Why managed identities are preferred over client secrets:

No secret to rotate, store, or accidentally leak to source control.
Reduced attack surface, since there are no static credentials that can be stolen.
Automatic credential rotation by Azure.
Works seamlessly with Key Vault, Storage, SQL, Service Bus, and most Azure services.
Full audit trail via Entra ID sign-in logs.

Q47. What is Conditional Access in Entra ID?

Conditional Access is Entra ID's policy engine for access control decisions based on contextual signals. Instead of a simple allow or deny on identity, it evaluates who is accessing what, from where, on what device, and at what risk level.

Policy structure: if a set of conditions is met, then grant or block controls apply.

Conditions include:

User or group membership.
The application being accessed.
Sign-in risk level, detected by Identity Protection (low, medium, high).
Device compliance, such as Intune-managed or hybrid joined.
Location: named locations, IP ranges, or countries.
Client app: browser, mobile app, or legacy auth.

Controls include:

Block access.
Require MFA.
Require a compliant device.
Require a hybrid Azure AD joined device.
Require an approved client app.
Require a password change.

text

Example policy: "Require MFA for all admin portal access from outside the corporate network"

Conditions:
  Users: Admins group
  Application: Azure Management Portal
  Location: Exclude corporate IP range

Controls: Require MFA

Common use cases:

Require MFA for all external access.
Block legacy authentication protocols that do not support MFA.
Require compliant devices for accessing sensitive apps.
Block access from high-risk sign-ins automatically.

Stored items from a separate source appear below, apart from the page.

-- ==== Sys2Proof/Laws/KeptFabric.lean ====
section
/-! SUPPORT. What the operations of Machine/Fabric.lean keep (see Kept.lean). -/
namespace Sys2Proof.Laws
open Sys2Proof Sys2Proof.Machine

theorem setInFlight_kept {s0 : State} (s : State) (ch : BeaconCh) (b : Bool) (hk : Kept s0 s) : Kept s0 (State.setInFlight s ch b) := by
  unfold State.setInFlight
  repeat (first | with_reducible assumption | intro _ | with_reducible apply setFlag_kept | with_reducible apply kept_ite | split | dsimp only | with_reducible apply kept_ite | split | dsimp only)

theorem dropOff_kept {s0 : State} (s : State) (n : Nat) (hk : Kept s0 s) : Kept s0 (State.dropOff s n) := by
  unfold State.dropOff
  repeat (first | with_reducible assumption | intro _ | with_reducible apply raise_kept | with_reducible apply bumpBy_kept | with_reducible apply kept_ite | split | dsimp only | with_reducible apply kept_ite | split | dsimp only)

theorem arbitrate_kept {s0 : State} (s : State) (ch : BeaconCh) (p : Payload) (hk : Kept s0 s) : Kept s0 (State.arbitrate s ch p) := by
  unfold State.arbitrate
  repeat (first | with_reducible assumption | intro _ | with_reducible apply kept_ite | split | dsimp only | with_reducible apply kept_mk | with_reducible apply kept_ite | split | dsimp only | with_reducible apply kept_fabric)

theorem deliver_kept {s0 : State} (s : State) (ch : BeaconCh) (p : Payload) (hk : Kept s0 s) : Kept s0 (State.deliver s ch p) := by
  unfold State.deliver
  repeat (first | with_reducible assumption | intro _ | with_reducible apply raise_kept | with_reducible apply bump_kept | with_reducible apply setInFlight_kept | with_reducible apply dropOff_kept | with_reducible apply arbitrate_kept | with_reducible apply kept_ite | split | dsimp only | with_reducible apply kept_mk | with_reducible apply kept_ite | split | dsimp only | with_reducible apply kept_fabric)

theorem publishOn_kept {s0 : State} (s : State) (src : Source) (ch : BeaconCh) (info : Nat) (stamp : Option StampRec) (hk : Kept s0 s) : Kept s0 (State.publishOn s src ch info stamp) := by
  unfold State.publishOn
  repeat (first | with_reducible assumption | intro _ | with_reducible apply deliver_kept | with_reducible apply kept_ite | split | dsimp only | with_reducible apply kept_ite | split | dsimp only)

theorem publish_kept {s0 : State} (s : State) (src : Source) (info : Nat) (hk : Kept s0 s) : Kept s0 (State.publish s src info) := by
  unfold State.publish
  repeat (first | with_reducible assumption | intro _ | with_reducible apply publishOn_kept | with_reducible apply kept_ite | split | dsimp only | with_reducible apply kept_ite | split | dsimp only)

theorem publishFree_kept {s0 : State} (s : State) (src : Source) (hk : Kept s0 s) : Kept s0 (State.publishFree s src) := by
  unfold State.publishFree
  repeat (first | with_reducible assumption | intro _ | with_reducible apply fresh_kept | with_reducible apply publish_kept | with_reducible apply kept_ite | split | dsimp only | with_reducible apply kept_mk | with_reducible apply kept_ite | split | dsimp only | with_reducible apply kept_free)

theorem mapDoms_kept {s0 : State} (s : State) (f : DomId → DomState → DomState) (hk : Kept s0 s) : Kept s0 (State.mapDoms s f) := by
  unfold State.mapDoms
  repeat (first | with_reducible assumption | intro _ | with_reducible apply publish_kept | with_reducible apply kept_ite | split | dsimp only | with_reducible apply kept_mk | with_reducible apply kept_ite | split | dsimp only | with_reducible apply kept_bias | with_reducible apply kept_power | with_reducible apply kept_domains)

theorem setDoms_kept {s0 : State} (s : State) (xs : List DomId) (v : DomState) (hk : Kept s0 s) : Kept s0 (State.setDoms s xs v) := by
  unfold State.setDoms
  repeat (first | with_reducible assumption | intro _ | with_reducible apply mapDoms_kept | with_reducible apply kept_ite | split | dsimp only | with_reducible apply kept_ite | split | dsimp only)

theorem updTimer_kept {s0 : State} (s : State) (t : TimerId) (f : Timer → Timer) (hk : Kept s0 s) : Kept s0 (State.updTimer s t f) := by
  unfold State.updTimer
  repeat (first | with_reducible assumption | intro _ | with_reducible apply kept_ite | split | dsimp only | with_reducible apply kept_mk | with_reducible apply kept_ite | split | dsimp only | with_reducible apply kept_fabric)

theorem timerStart_kept {s0 : State} (s : State) (t : TimerId) (hk : Kept s0 s) : Kept s0 (State.timerStart s t) := by
  unfold State.timerStart
  repeat (first | with_reducible assumption | intro _ | with_reducible apply raise_kept | with_reducible apply updTimer_kept | with_reducible apply kept_ite | split | dsimp only | with_reducible apply kept_mk | with_reducible apply kept_ite | split | dsimp only)

theorem timerHalt_kept {s0 : State} (s : State) (t : TimerId) (hk : Kept s0 s) : Kept s0 (State.timerHalt s t) := by
  unfold State.timerHalt
  repeat (first | with_reducible assumption | intro _ | with_reducible apply setFld_kept | with_reducible apply updTimer_kept | with_reducible apply kept_ite | split | dsimp only | with_reducible apply kept_mk | with_reducible apply kept_ite | split | dsimp only)

theorem timerStop_kept {s0 : State} (s : State) (t : TimerId) (hk : Kept s0 s) : Kept s0 (State.timerStop s t) := by
  unfold State.timerStop
  repeat (first | with_reducible assumption | intro _ | with_reducible apply setFld_kept | with_reducible apply timerHalt_kept | with_reducible apply kept_ite | split | dsimp only | with_reducible apply kept_ite | split | dsimp only)

theorem timerPublish_kept {s0 : State} (s : State) (t : TimerId) (hk : Kept s0 s) : Kept s0 (State.timerPublish s t) := by
  unfold State.timerPublish
  repeat (first | with_reducible assumption | intro _ | with_reducible apply publish_kept | with_reducible apply updTimer_kept | with_reducible apply timerHalt_kept | with_reducible apply kept_ite | split | dsimp only | with_reducible apply kept_mk | with_reducible apply kept_ite | split | dsimp only)

theorem timerInstant_kept {s0 : State} (s : State) (t : TimerId) (hk : Kept s0 s) : Kept s0 (State.timerInstant s t) := by
  unfold State.timerInstant
  repeat (first | with_reducible assumption | intro _ | with_reducible apply reachTime_kept | with_reducible apply updTimer_kept | with_reducible apply timerPublish_kept | with_reducible apply kept_ite | split | dsimp only | with_reducible apply kept_mk | with_reducible apply kept_ite | split | dsimp only)

theorem updEvOut_kept {s0 : State} (s : State) (j : EvOutId) (f : EvOut → EvOut) (hk : Kept s0 s) : Kept s0 (State.updEvOut s j f) := by
  unfold State.updEvOut
  repeat (first | with_reducible assumption | intro _ | with_reducible apply kept_ite | split | dsimp only | with_reducible apply kept_mk | with_reducible apply kept_ite | split | dsimp only | with_reducible apply kept_fabric)

theorem evOutDrive_kept {s0 : State} (s : State) (j : EvOutId) (hk : Kept s0 s) : Kept s0 (State.evOutDrive s j) := by
  unfold State.evOutDrive
  repeat (first | with_reducible assumption | intro _ | with_reducible apply raise_kept | with_reducible apply updEvOut_kept | with_reducible apply kept_ite | split | dsimp only | with_reducible apply kept_mk | with_reducible apply kept_ite | split | dsimp only)

theorem evOutEnd_kept {s0 : State} (s : State) (j : EvOutId) (hk : Kept s0 s) : Kept s0 (State.evOutEnd s j) := by
  unfold State.evOutEnd
  repeat (first | with_reducible assumption | intro _ | with_reducible apply setFld_kept | with_reducible apply updEvOut_kept | with_reducible apply kept_ite | split | dsimp only | with_reducible apply kept_ite | split | dsimp only)

theorem acknowledge_kept {s0 : State} (s : State) (ch : BeaconCh) (x : Consumer) (hk : Kept s0 s) : Kept s0 (State.acknowledge s ch x) := by
  unfold State.acknowledge
  repeat (first | with_reducible assumption | intro _ | with_reducible apply kept_ite | split | dsimp only | with_reducible apply kept_mk | with_reducible apply kept_ite | split | dsimp only | with_reducible apply kept_fabric)

theorem mergeAt_kept {s0 : State} (s : State) (i : ConsId) (extra : Nat) (hk : Kept s0 s) : Kept s0 (State.mergeAt s i extra) := by
  unfold State.mergeAt
  repeat (first | with_reducible assumption | intro _ | with_reducible apply raise_kept | with_reducible apply bump_kept | with_reducible apply kept_ite | split | dsimp only | with_reducible apply kept_ite | split | dsimp only)

theorem overrun_kept {s0 : State} (s : State) (i : ConsId) (hk : Kept s0 s) : Kept s0 (State.overrun s i) := by
  unfold State.overrun
  repeat (first | with_reducible assumption | intro _ | with_reducible apply raise_kept | with_reducible apply bump_kept | with_reducible apply kept_ite | split | dsimp only | with_reducible apply kept_ite | split | dsimp only)

theorem endDelivery_kept {s0 : State} (s : State) (ch : BeaconCh) (hk : Kept s0 s) : Kept s0 (State.endDelivery s ch) := by
  unfold State.endDelivery
  repeat (first | with_reducible assumption | intro _ | with_reducible apply setInFlight_kept | with_reducible apply kept_ite | split | dsimp only | with_reducible apply kept_mk | with_reducible apply kept_ite | split | dsimp only | with_reducible apply kept_fabric)

theorem legTimeout_kept {s0 : State} (s : State) (ch : BeaconCh) (n : Nat) (hk : Kept s0 s) : Kept s0 (State.legTimeout s ch n) := by
  unfold State.legTimeout
  repeat (first | with_reducible assumption | intro _ | with_reducible apply raise_kept | with_reducible apply bumpBy_kept | with_reducible apply endDelivery_kept | with_reducible apply kept_ite | split | dsimp only | with_reducible apply kept_ite | split | dsimp only)

end Sys2Proof.Laws
end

Q48. What is the difference between Azure RBAC and Entra ID roles?

Azure RBAC controls access to Azure resources: storage accounts, virtual machines, resource groups, and subscriptions. Roles are assigned at a scope (management group, subscription, resource group, or resource). Built-in roles include Owner, Contributor, Reader, and over 100 service-specific roles.

bash

# Grant a service principal Contributor access to a resource group
az role assignment create \
  --assignee <service-principal-object-id> \
  --role "Contributor" \
  --resource-group my-resource-group

# Grant read access to a specific storage account
az role assignment create \
  --assignee <user-or-sp-object-id> \
  --role "Storage Blob Data Reader" \
  --scope /subscriptions/<sub-id>/resourceGroups/<rg>/providers/Microsoft.Storage/storageAccounts/<account>

Entra ID roles (directory roles) control access to Entra ID itself and to Microsoft 365 services. Examples include Global Administrator, User Administrator, Application Administrator, and Security Reader.

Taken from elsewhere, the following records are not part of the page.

-- ==== Sys2Proof/Laws/KeptSamples.lean ====
section
/-! SUPPORT. What the operations of Machine/Samples.lean keep (see Kept.lean). -/
namespace Sys2Proof.Laws
open Sys2Proof Sys2Proof.Machine

theorem updPipe_kept {s0 : State} (s : State) (x : ChanId) (f : Pipe → Pipe) (hk : Kept s0 s) : Kept s0 (State.updPipe s x f) := by
  unfold State.updPipe
  repeat (first | with_reducible assumption | intro _ | with_reducible apply updChan_kept | with_reducible apply kept_ite | split | dsimp only | with_reducible apply kept_mk | with_reducible apply kept_ite | split | dsimp only)

theorem saturated_kept {s0 : State} (s : State) (x : ChanId) (count : Nat) (grans : List Nat) (hk : Kept s0 s) : Kept s0 (State.saturated s x count grans) := by
  unfold State.saturated
  repeat (first | with_reducible assumption | intro _ | with_reducible apply raise_kept | with_reducible apply bumpBy_kept | with_reducible apply publish_kept | with_reducible apply updPipe_kept | with_reducible apply kept_foldl | with_reducible apply kept_foldl_snd | with_reducible apply kept_foldl_fst | with_reducible apply kept_ite | split | dsimp only | with_reducible apply kept_mk | with_reducible apply kept_ite | split | dsimp only)

theorem passTo_kept {s0 : State} (s : State) (c x : ChanId) (b : Nat) (hk : Kept s0 s) : Kept s0 (State.passTo s c x b) := by
  unfold State.passTo
  repeat (first | with_reducible assumption | intro _ | with_reducible apply raise_kept | with_reducible apply updPipe_kept | with_reducible apply saturated_kept | with_reducible apply kept_foldl | with_reducible apply kept_foldl_snd | with_reducible apply kept_foldl_fst | with_reducible apply kept_ite | split | dsimp only | with_reducible apply kept_mk | with_reducible apply kept_ite | split | dsimp only)

theorem pipeTo_kept {s0 : State} (s : State) (c : ChanId) (p : Nat) (hk : Kept s0 s) : Kept s0 (State.pipeTo s c p) := by
  unfold State.pipeTo
  repeat (first | with_reducible assumption | intro _ | with_reducible apply passTo_kept | with_reducible apply kept_foldl | with_reducible apply kept_foldl_snd | with_reducible apply kept_foldl_fst | with_reducible apply kept_ite | split | dsimp only | with_reducible apply kept_ite | split | dsimp only)

theorem pipeNow_kept {s0 : State} (s : State) (c : ChanId) (hk : Kept s0 s) : Kept s0 (State.pipeNow s c) := by
  unfold State.pipeNow
  repeat (first | with_reducible assumption | intro _ | with_reducible apply pipeTo_kept | with_reducible apply kept_ite | split | dsimp only | with_reducible apply kept_ite | split | dsimp only)

theorem pipesNow_kept {s0 : State} (s : State) (hk : Kept s0 s) : Kept s0 (State.pipesNow s) := by
  unfold State.pipesNow
  repeat (first | with_reducible assumption | intro _ | with_reducible apply pipeNow_kept | with_reducible apply kept_foldl | with_reducible apply kept_foldl_snd | with_reducible apply kept_foldl_fst | with_reducible apply kept_ite | split | dsimp only | with_reducible apply kept_ite | split | dsimp only)

theorem emptyChain_kept {s0 : State} (s : State) (c : ChanId) (factor : Nat) (hk : Kept s0 s) : Kept s0 (State.emptyChain s c factor) := by
  unfold State.emptyChain
  repeat (first | with_reducible assumption | intro _ | with_reducible apply updPipe_kept | with_reducible apply kept_foldl | with_reducible apply kept_foldl_snd | with_reducible apply kept_foldl_fst | with_reducible apply kept_ite | split | dsimp only | with_reducible apply kept_mk | with_reducible apply kept_ite | split | dsimp only)

theorem cutChain_kept {s0 : State} (s : State) (c : ChanId) (factor : Nat) (hk : Kept s0 s) : Kept s0 (State.cutChain s c factor) := by
  unfold State.cutChain
  repeat (first | with_reducible assumption | intro _ | with_reducible apply raise_kept | with_reducible apply emptyChain_kept | with_reducible apply kept_foldl | with_reducible apply kept_foldl_snd | with_reducible apply kept_foldl_fst | with_reducible apply kept_ite | split | dsimp only | with_reducible apply kept_ite | split | dsimp only)

theorem startPipes_kept {s0 : State} (s : State) (c : ChanId) (p : Nat) (hk : Kept s0 s) : Kept s0 (State.startPipes s c p) := by
  unfold State.startPipes
  repeat (first | with_reducible assumption | intro _ | with_reducible apply updPipe_kept | with_reducible apply kept_foldl | with_reducible apply kept_foldl_snd | with_reducible apply kept_foldl_fst | with_reducible apply kept_ite | split | dsimp only | with_reducible apply kept_mk | with_reducible apply kept_ite | split | dsimp only)

theorem dropHeld_kept {s0 : State} (s : State) (st : StreamId) (hk : Kept s0 s) : Kept s0 (State.dropHeld s st) := by
  unfold State.dropHeld
  repeat (first | with_reducible assumption | intro _ | with_reducible apply updPipe_kept | with_reducible apply kept_foldl | with_reducible apply kept_foldl_snd | with_reducible apply kept_foldl_fst | with_reducible apply kept_ite | split | dsimp only | with_reducible apply kept_mk | with_reducible apply kept_ite | split | dsimp only)

theorem cutLines_kept {s0 : State} (s : State) (c : ChanId) (hk : Kept s0 s) : Kept s0 (State.cutLines s c) := by
  unfold State.cutLines
  repeat (first | with_reducible assumption | intro _ | with_reducible apply updPipe_kept | with_reducible apply kept_foldl | with_reducible apply kept_foldl_snd | with_reducible apply kept_foldl_fst | with_reducible apply kept_ite | split | dsimp only | with_reducible apply kept_mk | with_reducible apply kept_ite | split | dsimp only)

theorem lantWritten_kept {s0 : State} (s : State) (x : ChanId) (g : Nat) (hk : Kept s0 s) : Kept s0 (State.lantWritten s x g) := by
  unfold State.lantWritten
  repeat (first | with_reducible assumption | intro _ | with_reducible apply updPipe_kept | with_reducible apply pipeNow_kept | with_reducible apply kept_ite | split | dsimp only | with_reducible apply kept_mk | with_reducible apply kept_ite | split | dsimp only)

end Sys2Proof.Laws
end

Managing Azure infrastructure (VMs, storage, networking): use Azure RBAC.
Managing users, groups, app registrations, and Conditional Access: use Entra ID roles.
Accessing Azure resources from an application: use Azure RBAC on a managed identity.

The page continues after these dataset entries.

-- ==== Sys2Proof/Laws/KeptKeyTest.lean ====
section
/-! SUPPORT. What the operations of Machine/KeyTest.lean keep (see Kept.lean). -/
namespace Sys2Proof.Laws
open Sys2Proof Sys2Proof.Machine

theorem updSec_kept {s0 : State} (s : State) (f : Security → Security) (hk : Kept s0 s) : Kept s0 (State.updSec s f) := by
  unfold State.updSec
  repeat (first | with_reducible assumption | intro _ | with_reducible apply kept_ite | split | dsimp only | with_reducible apply kept_mk | with_reducible apply kept_ite | split | dsimp only | with_reducible apply kept_sec)

theorem enroll_kept {s0 : State} (s : State) (ref : DescRef) (addr : QWord) (hk : Kept s0 s) : Kept s0 (State.enroll s ref addr) := by
  unfold State.enroll
  repeat (first | with_reducible assumption | intro _ | with_reducible apply raise_kept | with_reducible apply complete_kept | with_reducible apply updSec_kept | with_reducible apply kept_ite | split | dsimp only | with_reducible apply kept_mk | with_reducible apply kept_ite | split | dsimp only)

theorem attestNow_kept {s0 : State} (s : State) (ref : DescRef) (addr : Nat) (nonce : Vector Byte 32) (hk : Kept s0 s) : Kept s0 (State.attestNow s ref addr nonce) := by
  unfold State.attestNow
  repeat (first | with_reducible assumption | intro _ | with_reducible apply hostWrite_kept | with_reducible apply complete_kept | with_reducible apply kept_ite | split | dsimp only | with_reducible apply kept_mk | with_reducible apply kept_ite | split | dsimp only)

theorem attest_kept {s0 : State} (s : State) (ref : DescRef) (addr : QWord) (nonce : Vector Byte 32) (hk : Kept s0 s) : Kept s0 (State.attest s ref addr nonce) := by
  unfold State.attest
  repeat (first | with_reducible assumption | intro _ | with_reducible refine updHost_kept ?_ rfl rfl | with_reducible apply attestNow_kept | with_reducible apply kept_ite | split | dsimp only | with_reducible apply kept_mk | with_reducible apply kept_ite | split | dsimp only)

theorem fuseDark_kept {s0 : State} (s : State) (ref : DescRef) (mask : BitVec 16) (codes : Vector (BitVec 16) 16) (hk : Kept s0 s) : Kept s0 (State.fuseDark s ref mask codes) := by
  unfold State.fuseDark
  repeat (first | with_reducible assumption | intro _ | with_reducible apply complete_kept | with_reducible apply updSec_kept | with_reducible apply kept_foldl | with_reducible apply kept_foldl_snd | with_reducible apply kept_foldl_fst | with_reducible apply kept_ite | split | dsimp only | with_reducible apply kept_mk | with_reducible apply kept_ite | split | dsimp only)

theorem keyReady_kept {s0 : State} (s : State) (hk : Kept s0 s) : Kept s0 (State.keyReady s) := by
  unfold State.keyReady
  repeat (first | with_reducible assumption | intro _ | with_reducible apply setFld_kept | with_reducible refine updHost_kept ?_ rfl rfl | with_reducible apply updSec_kept | with_reducible apply attestNow_kept | with_reducible apply kept_foldl | with_reducible apply kept_foldl_snd | with_reducible apply kept_foldl_fst | with_reducible apply kept_ite | split | dsimp only | with_reducible apply kept_mk | with_reducible apply kept_ite | split | dsimp only | with_reducible apply kept_free)

theorem passOver_kept {s0 s : State} (d : DomeId) (b : BankId) (hk : Kept s0 s) :
    Kept s0 (s.updBank d b (fun x => { x with phase := none, broken := 0, failed := false, before := x.now, now := [] })) := updBank_kept hk rfl

theorem plateFullPass_kept {s0 : State} (s : State) (d : DomeId) (b : BankId) (hk : Kept s0 s) : Kept s0 (s.plateFullPass d b) := by
  unfold State.plateFullPass
  split
  · exact hk
  · extract_lets s1 s2 s3
    have h2 : Kept s0 s2 := kept_foldl (reachTime_kept _ _ hk) (fun t w ht => plateCorrected_kept _ _ _ _ ht)
    clear_value s2
    exact setFld_kept _ _ _ _ (passOver_kept _ _ (setFld_kept _ _ _ _ (bump_kept _ _ _ h2)))

theorem lookSelfTest_kept {s0 : State} (s : State) (lamps : BitVec 4) (hk : Kept s0 s) : Kept s0 (State.lookSelfTest s lamps) := by
  unfold State.lookSelfTest
  repeat (first | with_reducible assumption | intro _ | with_reducible apply fresh_kept | with_reducible apply lookSelf_kept | with_reducible apply kept_foldl | with_reducible apply kept_foldl_snd | with_reducible apply kept_foldl_fst | with_reducible apply kept_ite | split | dsimp only | with_reducible apply kept_mk | with_reducible apply kept_ite | split | dsimp only | with_reducible apply kept_free)

theorem scrubFullPass_kept {s0 : State} (s : State) (d : DomeId) (hk : Kept s0 s) : Kept s0 (State.scrubFullPass s d) := by
  unfold State.scrubFullPass
  repeat (first | with_reducible assumption | intro _ | with_reducible apply setFld_kept | with_reducible apply kept_ite | split | dsimp only | with_reducible apply kept_ite | split | dsimp only)

theorem injectCopy_kept {s0 : State} (s : State) (r : Reg) (f : FieldSpec) (hk : Kept s0 s) : Kept s0 (s.injectCopy r f) := by
  unfold State.injectCopy
  have h := fresh_kept s hk
  generalize s.fresh = p at h ⊢
  obtain ⟨v, t⟩ := p
  exact kept_copies h

theorem faultInject_kept {s0 s t : State} {w2 : Nat} (hk : Kept s0 s) (e : s.faultInject w2 = some t) : Kept s0 t := by
  unfold State.faultInject at e
  dsimp only at e
  split at e
  · split at e
    · split at e
      · cases e; exact injectCopy_kept _ _ _ hk
      · cases e
    · cases e
  · split at e
    · split at e
      · cases e; exact relayCheck_kept _ (kept_foldl hk (fun t _ ht => crcError_kept _ _ _ _ ht))
      · cases e
    · cases e
  · split at e
    · split at e
      · cases e; exact updBank_kept hk rfl
      · cases e
    · cases e
  · split at e
    · cases e; exact detectionFails_kept _ _ _ _ _ (fresh_kept _ hk)
    · cases e
  · cases e

end Sys2Proof.Laws
end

Q49. How does Single Sign-On (SSO) work in Entra ID?

SSO lets users authenticate once with Entra ID and access multiple applications without re-entering credentials. Entra ID supports three SSO protocols.

OpenID Connect (OIDC): modern, token-based. Entra ID returns an ID token (user identity) and an access token (API access). Best for new cloud-native apps.
SAML 2.0: an XML-based federation standard, common for enterprise SaaS apps such as Salesforce and ServiceNow. Entra ID acts as the Identity Provider (IdP) and the app is the Service Provider (SP). No passwords are exchanged: assertions are signed XML documents.
Password-based SSO: Entra ID stores credentials for apps that do not support federated SSO, acting as a browser extension credential vault. Treat this as a last resort.

SSO session flow (OIDC):

User accesses App A while not logged in, and is redirected to the Entra ID login page.
User authenticates with credentials and MFA.
Entra ID sets a session cookie and issues tokens for App A.
User accesses App B; the browser sends the Entra ID session cookie.
Entra ID validates the existing session and issues tokens for App B without requiring re-authentication.

Token lifetime: access tokens default to 1 hour. Refresh tokens allow silent re-authentication for around 90 days before requiring an interactive login.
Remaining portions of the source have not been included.